◆ **Saved entries**
Segment Open

-- ==== Sys2Proof/Machine/Command.lean ====
section
/-! DEFINITION. Command records: the checks before R115, the opcodes, their completions, and the records that wait behind a mode
request (*Sequence numbers and finding your way back*); the command ring (*The command ring*). -/
namespace Sys2Proof.Machine

open Prog

/-! ### The record -/

/-- A record of 64 bytes (command record table). -/
def parseRecord (b : List Byte) : CmdRecord :=
  let byte (i : Nat) : Byte := b.getD i 0
  { hostSeq := (byte 1) ++ (byte 0), opcode := byte 2, flags := byte 3, index := (byte 5) ++ (byte 4), sub := byte 6, length := byte 7,
    expEpoch := (byte 9) ++ (byte 8), data := (b.drop 16).take 48 }

end Sys2Proof.Machine

namespace Sys2Proof

open Machine

def CmdRecord.dataAt (r : CmdRecord) (off n : Nat) : Nat := leNat ((r.data.drop off).take n)
def CmdRecord.conditional (r : CmdRecord) : Bool := r.flags.getLsbD 0
def CmdRecord.bankRef (r : CmdRecord) : Bool := r.flags.getLsbD 1
def CmdRecord.exp (r : CmdRecord) : Option Nat := if r.conditional then some r.expEpoch.toNat else none

/-- The status of LENGTH (R125, R128, R164). -/
def CmdRecord.lengthStatus (r : CmdRecord) : Status :=
  let n := r.length.toNat
  if 48 < n then .lenTooLong
  else need (match r.opcode.toNat with
    | 0 => n = 0
    | 1 => decide (4 ≤ n) && decide (n ≤ 40) && n % 4 = 0
    | 2 => decide (4 ≤ n) && n % 4 = 0
    | 3 => if r.bankRef then n = 12 else decide (1 ≤ n)
    | 4 => n = 12
    | _ => n = 4) .length

/-- The status of OPCODE and FLAGS (R127, R909). -/
def CmdRecord.opcodeStatus (r : CmdRecord) : Status :=
  match r.opcode.toNat with
  | 0 | 5 => need (!r.conditional && !r.bankRef) .range
  | 1 | 2 => need (!r.bankRef) .range
  | 3 => .ok
  | 4 => need r.bankRef .length
  | _ => .badOpcode

/-- How many sub-indexes a READ or WRITE names: one, where its LENGTH is not permitted. -/
def CmdRecord.count (r : CmdRecord) : Nat := if r.lengthStatus = .ok then r.length.toNat / 4 else 1

/-- The bank, offset and byte count of a bank reference. -/
def CmdRecord.bank (r : CmdRecord) : Nat := r.dataAt 0 1
def CmdRecord.bankOffset (r : CmdRecord) : Nat := r.dataAt 4 4
def CmdRecord.bankCount (r : CmdRecord) : Nat := r.dataAt 8 4

end Sys2Proof

namespace Sys2Proof.Machine

open Prog

/-- Step 1 on each sub-index: the entries, or the first failure (R68, R713, R912). -/
def lookupRun (p : Path) (idx sub : Nat) : Nat → Except (Status × Nat) (List Ent)
  | 0 => .ok []
  | n + 1 =>
    match if 255 < sub then .error .noSubindex else lookup idx sub with
    | .error st => .error (st, sub)
    | .ok e => if notForPath p e then .error (.noObject, sub)
      else match lookupRun p idx (sub + 1) n with
        | .ok l => .ok (e :: l)
        | .error x => .error x

/-! ### Bank references -/

/-- The status of a bank reference (R126). -/
def refStatus (s : State) (p : Path) (r : CmdRecord) : Status :=
  need (decide (r.bank < 24) && s.rdN .owner r.bank = p.num && decide (r.bankOffset + r.bankCount ≤ 0x200000)) .range

/-- What a bank reference reads: a bank that is not ON answers a foreign read with zeros (R573). -/
def refBytes (s : State) (p : Path) (r : CmdRecord) : List Byte :=
  if s.owns r.bank p.num then s.bytesAt (bankBase r.bank + r.bankOffset) r.bankCount else List.replicate r.bankCount 0

/-- The access of a bank reference: a foreign one where the bank is not ON (R573, R574). -/
def refAccess (s : State) (p : Path) (r : CmdRecord) (write : Bool) (own : Prog) : Prog :=
  if s.owns r.bank p.num then own else foreign r.bank p.num write

/-! ### DOMAIN objects as a path reads them -/

/-- The bytes that a path reads from a DOMAIN object or string; the channels give the oldest completion (R727, R785). -/
def State.domContent (s : State) (p : Path) (e : Ent) : List Byte :=
  match e.name with
  | .fwdIn => (s.fwdIn p.num).headD []
  | .command => if p = .p3 ∨ p = .p4 then (s.unread p.num).headD [] else []
  | n => s.domBytes n e.inst

/-- A completion read to its end counts as read (R694, R727, R785). -/
def popRead (p : Path) (e : Ent) (n : Nat) : Prog :=
  when (decide (64 ≤ n)) (match e.name with
    | .fwdIn => modFwdIn p.num fun l => l.drop 1
    | .command => when (p = .p3 || p = .p4) (modUnread p.num fun l => l.drop 1)
    | _ => .nop)

/-! ### Completion of a record on an entry -/

/-- The island that a holder's time comes from. -/
def Ent.stampIsland (e : Ent) : Nat := e.holder.getD islSeq

/-- The epoch of a unit that a completion carries: that last pushed where the unit's island is absent (R911). -/
def State.shownEpoch (s : State) (u : Nat) (absent : Bool) : Nat :=
  if u = 0 then 0 else if absent then s.pushedEpoch u else s.epochOf u

/-- A record that names entries completes, against a unit (R905, R911); `first` is the target, `at'` the entry that LAST_STATUS names. -/
def completeAt (p : Path) (src : Nat) (r : CmdRecord) (st : Status) (unit : Nat) (first at' : Ent) (inHost : Bool) (data : List Byte) : Prog :=
  .ask fun s =>
    let u := if st = .lenTooLong then 0 else unit
    complete p src r st u (s.shownEpoch u (st = .unitAbsent)) (if inHost then islHost else first.stampIsland) data (at'.index, at'.sub)

/-- A record that names no entry, or none that exists, completes. -/
def completeBare (p : Path) (src : Nat) (r : CmdRecord) (st : Status) (data : List Byte) (sub : Nat) : Prog :=
  complete p src r st 0 0 islHost data (r.index.toNat, sub)

/-! ### The opcodes -/

/-- Whether the holding island of an entry is fenced. -/
def State.absent (s : State) (e : Ent) : Bool := match e.holder with | some i => s.fenced i | none => false

/-- Step 9 of a READ, over all its entries: the first that fails, with its status (R99, R910, R912). -/
def readStale (s : State) (exp : Option Nat) (l : List Ent) : Option (Status × Ent) :=
  l.findSome? fun e => match exp, e.unit with
    | none, _ => none
    | some _, none => some (.notAUnit, e)
    | some x, some u => if s.shownEpoch u (s.absent e) = x then none else some (.epochStale, e)

/-- READ (R129, R130, R904, R910, R912): the first entry is the target, whose unit's epoch the completion carries; entries of a fenced
island are answered from the mirror (R118, R181). -/
def runRead (p : Path) (src : Nat) (r : CmdRecord) : Prog := .ask fun s =>
  match lookupRun p r.index.toNat r.sub.toNat r.count with
  | .error (st, sub) => completeBare p src r st [] sub
  | .ok [] => completeBare p src r .length [] r.sub.toNat
  | .ok (e :: es) =>
    let u := e.unit.getD 0
    let isl := if s.absent e then islHost else e.stampIsland
    let answer (st : Status) (unit isl : Nat) (data : List Byte) (at' : Ent) : Prog :=
      complete p src r st unit (s.shownEpoch unit (s.absent e)) isl data (at'.index, at'.sub)
    let value (e : Ent) : U32 := if s.absent e && !isDomain e then s.mirrored e else s.readEnt p e
    if r.lengthStatus ≠ .ok then answer r.lengthStatus (if r.lengthStatus = .lenTooLong then 0 else u) islHost [] e
    else match readStale s r.exp (e :: es) with
      | some (st, at') => answer st u isl [] at'
      | none => .seq (each (e :: es) readEffect) (answer .ok u isl ((e :: es).flatMap fun e => leBytes 4 (value e).toNat) e)

/-- WRITE (R129, R131 to R133, R912). -/
def runWrite (p : Path) (src : Nat) (r : CmdRecord) : Prog :=
  match lookupRun p r.index.toNat r.sub.toNat r.count with
  | .error (st, sub) => completeBare p src r st [] sub
  | .ok [] => completeBare p src r .length [] r.sub.toNat
  | .ok (e :: es) =>
    let l := (e :: es).zipIdx.map fun x => (x.1, u32 (r.dataAt (4 * x.2) 4))
    submit { path := p, hostSeq := some r.hostSeq.toNat, exp := r.exp, lenSt := r.lengthStatus, origin := .record r src, ents := l }
      fun v => completeAt p src r v.st e.reportUnit e v.ent v.inHost []

/-- DOMAIN_WRITE (R82 to R84, R125, R126). -/
def runDomainWrite (p : Path) (src : Nat) (r : CmdRecord) : Prog := .ask fun s =>
  match lookupRun p r.index.toNat r.sub.toNat 1 with
  | .ok (e :: _) =>
    let st := if r.bankRef then refStatus s p r else .ok
    let size := if r.bankRef then r.bankCount else r.length.toNat
    let data := if r.bankRef then (if st = .ok then refBytes s p r else [])
      else (r.data ++ List.replicate 48 0).take size
    submitDomain { path := p, hostSeq := some r.hostSeq.toNat, exp := r.exp, lenSt := r.lengthStatus, refSt := st,
                   refFence := r.bankRef && s.fenced islStore, ent := e, size := size, data := data }
      fun v => .seq (when (r.bankRef && v.st = .ok) (refAccess s p r false .nop))
        (completeAt p src r v.st e.reportUnit e e v.inHost (if v.st = .ok then leBytes 4 size else []))
  | .ok [] => completeBare p src r .noObject [] r.sub.toNat
  | .error (st, sub) => completeBare p src r st [] sub

/-- DOMAIN_READ (R125, R126, R134, R300, R904, R910). -/
def runDomainRead (p : Path) (src : Nat) (r : CmdRecord) : Prog := .ask fun s =>
  match lookupRun p r.index.toNat r.sub.toNat 1 with
  | .ok (e :: _) =>
    let host := firstBad [need (isDomain e) .length, r.lengthStatus, need (!s.fenced islStore) .unitAbsent]
    let st := firstBad
      [ host, stepEpoch s r.exp e, refStatus s p r, need (!isCalTable e.name || s.calOwned e.inst) .calNoBank ]
    let data := (s.domContent p e).take r.bankCount
    if st = .ok then all
      [ refAccess s p r true (.op (.bytes (bankBase r.bank + r.bankOffset) data)), popRead p e data.length,
        completeAt p src r .ok (e.unit.getD 0) e e false (leBytes 4 data.length) ]
    else completeAt p src r st (e.unit.getD 0) e e (host ≠ .ok) []
  | .ok [] => completeBare p src r .noObject [] r.sub.toNat
  | .error (st, sub) => completeBare p src r st [] sub

/-- `a` is newer than `b` (R148). -/
def newerSeq (a b : U32) : Bool := let d := (a - b).toNat; decide (1 ≤ d) && decide (d ≤ 0x7FFFFFFF)

/-- The entry that JOURNAL_READ returns, and its status (R155, R156, R907). -/
def journalFind (s : State) (seq : U32) : Status × Option JEntry :=
  let j := s.rep.journal.reverse
  match s.rep.floor with
  | some f => if newerSeq f seq then (.journalLost, j.head?) else (.ok, j.find? fun e => newerSeq e.seq seq)
  | none => (.ok, j.find? fun e => newerSeq e.seq seq)

/-- JOURNAL_READ. -/
def runJournalRead (p : Path) (src : Nat) (r : CmdRecord) : Prog := .ask fun s =>
  if r.lengthStatus ≠ .ok then completeBare p src r r.lengthStatus [] r.sub.toNat
  else
    let x := journalFind s (u32 (r.dataAt 0 4))
    completeBare p src r x.1 (match x.2 with | some e => e.bytes | none => []) r.sub.toNat

/-- NOP. -/
def runNop (p : Path) (src : Nat) (r : CmdRecord) : Prog := completeBare p src r r.lengthStatus [] r.sub.toNat

/-! ### Taking a record -/

/-- A record executes: its host sequence, its opcode and flags, then the checks of R115 (R136 to R141, R909). The events that it causes are
tracked (R151). -/
def execRecord (p : Path) (src : Nat) (r : CmdRecord) : Prog := all
  [ modCmd p.num fun c => { c with running := true },
    .op (.record (some (p.num, r.hostSeq.toNat))),
    .ask fun s =>
    let next := (s.rdN .lastHostSeq 0 p.num + 1) % 65536
    if r.hostSeq.toNat ≠ next then completeBare p src r .seqGap (leBytes 2 next) r.sub.toNat
    else .seq (wri .lastHostSeq 0 p.num (u32 next))
      (match r.opcodeStatus with
       | .ok => match r.opcode.toNat with
         | 0 => runNop p src r
         | 1 => runRead p src r
         | 2 => runWrite p src r
         | 3 => runDomainWrite p src r
         | 4 => runDomainRead p src r
         | _ => runJournalRead p src r
       | st => completeBare p src r st [] r.sub.toNat),
    .op (.record none) ]

/-- The completions of a path that are unread; those of P5 until they are on the Link (R166). -/
def State.unreadNow (s : State) (p : Path) : Nat :=
  if p = .p5 then (s.link.waiting.filter fun x => x.kind = kFwdRet && x.again.isNone).length else (s.unread p.num).length

/-- Those, and the completions that its waiting records will add (R166). -/
def State.unreadDue (s : State) (p : Path) : Nat := s.unreadNow p + (s.cmd p.num).held.length + bit01 (s.cmd p.num).running

/-- A record arrives on P3 to P5: refused untaken, held behind the one that waits, or executed (R141, R166, R182). `k` answers its
delivery. -/
def arrive (p : Path) (src : Nat) (r : CmdRecord) (k : Status → Prog) : Prog := .ask fun s =>
  if s.fenced islHost || decide (16 ≤ s.unreadDue p) then k .busy
  else if (s.cmd p.num).running then .seq (modCmd p.num fun c => { c with held := c.held ++ [(r, src)] }) (k .ok)
  else .seq (execRecord p src r) (k .ok)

Segment Closed

◆ **Problem statement**
With the first line being the one containing "2 => decide" and the last line the one containing "l => .ok (e :: l)", transcribe exactly the lines above that fall in that range.

◆ **Answer space**
    | 2 => decide (4 ≤ n) && n % 4 = 0
    | 3 => if r.bankRef then n = 12 else decide (1 ≤ n)
    | 4 => n = 12
    | _ => n = 4) .length

/-- The status of OPCODE and FLAGS (R127, R909). -/
def CmdRecord.opcodeStatus (r : CmdRecord) : Status :=
  match r.opcode.toNat with
  | 0 | 5 => need (!r.conditional && !r.bankRef) .range
  | 1 | 2 => need (!r.bankRef) .range
  | 3 => .ok
  | 4 => need r.bankRef .length
  | _ => .badOpcode

/-- How many sub-indexes a READ or WRITE names: one, where its LENGTH is not permitted. -/
def CmdRecord.count (r : CmdRecord) : Nat := if r.lengthStatus = .ok then r.length.toNat / 4 else 1

/-- The bank, offset and byte count of a bank reference. -/
def CmdRecord.bank (r : CmdRecord) : Nat := r.dataAt 0 1
def CmdRecord.bankOffset (r : CmdRecord) : Nat := r.dataAt 4 4
def CmdRecord.bankCount (r : CmdRecord) : Nat := r.dataAt 8 4

end Sys2Proof

namespace Sys2Proof.Machine

open Prog

/-- Step 1 on each sub-index: the entries, or the first failure (R68, R713, R912). -/
def lookupRun (p : Path) (idx sub : Nat) : Nat → Except (Status × Nat) (List Ent)
  | 0 => .ok []
  | n + 1 =>
    match if 255 < sub then .error .noSubindex else lookup idx sub with
    | .error st => .error (st, sub)
    | .ok e => if notForPath p e then .error (.noObject, sub)
      else match lookupRun p idx (sub + 1) n with
        | .ok l => .ok (e :: l)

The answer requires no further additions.